The third episode of BBC4 documentary Inside the Medieval Mind, which was shown on Monday evening, mentioned a man in the Middle Ages who became possessed by demons, tore off his clothes and ran down into the nearest village, presumably then proceeding to disturb the peace to no little extent. On being caught and bound with rope so he couldn’t escape, he was taken to the local church and left tied up in front of the shrine in the charge of the monks. After three days the demons left him and he was released. Nowadays we would class this as a psychotic episode. Although the villagers’ treatment of him might seem somewhat barbaric, I don’t honestly think it is much different to the way psychiatric patients are treated today. Admittedly we don’t tie people up, but we still restrict their freedom by keeping them in hospitals and even if they are discharged back into the community, they may be on a Community Treatment Order which obliges them to comply with their medication or face being taken back into hospital.
The possessed man in the Middle Ages was presumably tied up both for his own safety and for the protection of others. That is the same justification used for sectioning patients today. The difference is that once the demons had left the man, he was seen as being back to normal again. Admittedly he may well have suffered other episodes later on, but the fact that his behaviour could be attributed to supernatural forces beyond his control probably meant that he would not have suffered the stigma of being labelled a “crazy person”, but seen more as a victim in the eternal struggle between the forces of light and dark.
This is not to say, however, that modern psychiatry is not an improvement on the rather primitive methods of “treatment” used in the Middle Ages. It should also be remembered that whilst bizarre behaviour is more likely to be tolerated in the communities of less well-developed countries today, there is likely to be more stigma resulting from the perceived cause of the behaviour (e.g. a punishment from God), which may cause considerable distress to the sufferer. This is the negative side to religion that I cannot bear.
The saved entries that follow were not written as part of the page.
-- ==== Sys2Proof/Tests/Slice0.lean ====
section
/-! SUPPORT. The model's own tests. Expected results are those of 95_test_vectors.md (S1 to S3, V1 to V45, PRG5) and of
the examples of the rules, named beside each. A theorem test_witness_<Name> shows that the hypotheses of
Obligations.<Name> can be met together, clause by clause. -/

namespace Sys2Proof.Tests

open Sys2Proof Sys2Proof.Machine Sys2Proof.Safety

/-! ### Helpers: what an outcome holds, and small states -/

def next? (x : Run State) : Option State :=
  match x with
  | .next s => some s
  | .fault _ => none
  | .refused _ => none

def refusal? (x : Run State) : Option Refusal :=
  match x with
  | .refused r => some r
  | .fault _ => none
  | .next _ => none

def fault? (x : Run State) : Option Fault :=
  match x with
  | .fault r => some r
  | .next _ => none
  | .refused _ => none

/-- `txP` of 95_test_vectors.md part 2. -/
def qP : PulsePayload := { code := [1, 0], L := 2, R := 1 }

/-- The descriptor of scenario S1. -/
def qS : PulsePayload := { code := [1, 0, 1, 1], L := 4, R := 2 }

/-- `txF` of 95_test_vectors.md part 2. -/
def qF : FixedPayload := { data := [0xA0#8], codeLen := 1, bitRate := 0, repetitions := 1, ticksBetween := 0 }

/-- The descriptor of scenario S3. -/
def qG : FixedPayload := { data := [0xA0#8], codeLen := 1, bitRate := 0, repetitions := 2, ticksBetween := 3 }

/-- An ill-formed descriptor of V17. -/
def qBad : PulsePayload := { code := [], L := 0, R := 1 }

def store : List (TxRef × Descriptor) :=
  [(1, ⟨"P", .pulse qP⟩), (2, ⟨"F", .fixed qF⟩), (3, ⟨"S", .pulse qS⟩), (4, ⟨"G", .fixed qG⟩), (5, ⟨"B", .pulse qBad⟩)]

/-- The reset state with both hooks filled, `SIGNALS(1) = txP`, and the configuration of V20. -/
def idle : State :=
  { State.init Config.atReset [(1, 1)] store with
    ant := { busy := false, active := none, hookBegin := .filled, hookEnd := .filled } }

def admitted (tx : TxRef) : State :=
  { idle with
    ant := { busy := true, active := some tx, hookBegin := .filled, hookEnd := .filled }, bootClosed := true }

/-- The registers `BEGIN` loads (V12). -/
def p0 : PulseRegs :=
  { c := 0, bitIdx := 0, oscRunning := false, oscBudget := 0, oscLevel := false, nextRepStart := 5, repsSent := 0,
    terminated := false }

/-- The registers `BEGIN` loads (V13). -/
def f0 : FixedRegs := { t := 0, bitIdx := 0, repIdx := 0, nextRepStart := 0, terminated := false }

/-- Scenario S1 running, at registers `p`, in the high phase or not, the line at a level. -/
def sending (p : PulseRegs) (high out : Level) : State :=
  { admitted 3 with
    gen := .pulse 3 p, tmr := { baseOn := true, baseLevel := high, fixedOn := false }, out := out
    cq := tokensOf 3 p.terminated }
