-- ==== Sys2Proof/Syntax.lean ====
section
/-!
DEFINITION. The commands the block takes: one constructor for each row of spec/opcode_table.json, with the operands
the row's rule gives it. No row has bits of an encoding, so a command is plain data.
-/
namespace Sys2Proof
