-- ==== Sys2Proof/Machine/Units/Weft.lean ====
section
/-!
DEFINITION. The state of Weft (15_weft_network.md): routers, gateways, drain windows and admitted class-0 entries.
-/
namespace Sys2Proof.Machine
open Sys2Proof

/-- A router's state (Draining a router). -/
inductive RouterSt where
  | run | draining | drained
  deriving DecidableEq, Repr

/-- A router and its gateway, beyond the registers. -/
structure Router where
  st : RouterSt := .run
  /-- route masks by destination that differ from the minimal directions -/
  routes : Sparse Nat := []
  /-- windows by source node that differ from 16 flits -/
  wins : Sparse Nat := []
  /-- flits waiting in the request buffer by source node (R537) -/
  held : Sparse Nat := []
  /-- credits of this gateway that each source has spent and that have not returned (R521) -/
  spent : Sparse Nat := []
  /-- response space reserved in this gateway by request tag, in flits (R522) -/
  reserved : Sparse Nat := []
  /-- the neighbours see the router unavailable (R529) -/
  hidden : Bool := false
  /-- where the round robin of each output stands (R519) -/
  turn : Sparse Nat := []
  /-- what the class-0 shaper's bucket lacks, in thousandths of a byte (R538) -/
  debt : Nat := 0
  deriving DecidableEq, Repr

/-- A packet, or a part of it, in a router: which packet, the router and the input port it came in at, the output chosen, the
Weft cycle its head arrived in, its flits in the router, those already sent on, and those still in its source gateway. -/
structure Hop where
  id : Nat
  head : WeftHead
  node : Nat
  inp : Nat
  out : Option Nat := none
  seen : Nat
  here : Nat
  sent : Nat := 0
  behind : Nat := 0
  deriving DecidableEq, Repr

/-- An accepted drain window (R529 to R533). -/
structure Drain where
  router : Nat
  start : Nat
  stop : Nat
  started : Bool := false
  /-- short-form time at which DRAINED was reached -/
  drainedAt : Option Nat := none
  deriving DecidableEq, Repr

/-- A class-0 traffic entry: its source, its destinations, and its rate and burst in link bytes (R538 to R540). -/
structure C0Entry where
  src : Nat
  dsts : List Nat
  rate : Nat
  burst : Nat
  deriving DecidableEq, Repr

/-- Weft. -/
structure Weft where
  routers : Sparse Router := []
  drains : List Drain := []
  /-- entries admitted for functions, by object ID -/
  admitted : Sparse (List C0Entry) := []
  /-- packets in the mesh and packets waiting at their source gateways, oldest first, the number of packets sent into the mesh
  so far and of Weft cycles in which it held one -/
  hops : List Hop := []
  waiting : List WeftHead := []
  packets : Nat := 0
  cycles : Nat := 0
  deriving DecidableEq, Repr

end Sys2Proof.Machine
end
Bill Bryson writes in his book Neither Here Nor There of his visit to a town in a Scandinavian country (I can’t remember which one at the moment) where the patients at the asylum used to come and mingle with the locals: going into the newsagents to pick up a paper etc. and any behavioural oddities they exhibited were just accepted by the townsfolk and no one batted an eyelid. How on earth they managed to get the locals to agree to this intermingling in the first place I have no idea – I can just imagine the uproar if anyone suggested doing something similar with a local psychiatric hospital in this country. Of course, we don’t know whether this freedom was granted to all of the patients, perhaps they had to be relatively well-functioning anyway. But I still feel that this level of acceptance is a fine example and should perhaps be promoted more. Much of our aversive reaction to odd behaviour – the homeless man shouting in the subway, or the old woman talking animatedly to a lamppost – is caused by embarrassment and our own negative reactions, which only adds to any stigma that people may experience.
Anyway, this blog was supposed to be about spirituality and I have almost completely wandered from the point. I can just about see it, like a little light winking away in the darkness far far away, but I have already written a forest of words and it’s too late for me to fight my way back through them, so you’ll just have to manage with this for now.
I hope you found the ramble at least mildly interesting. Once again, any thoughts or comments, please feel free to leave them below.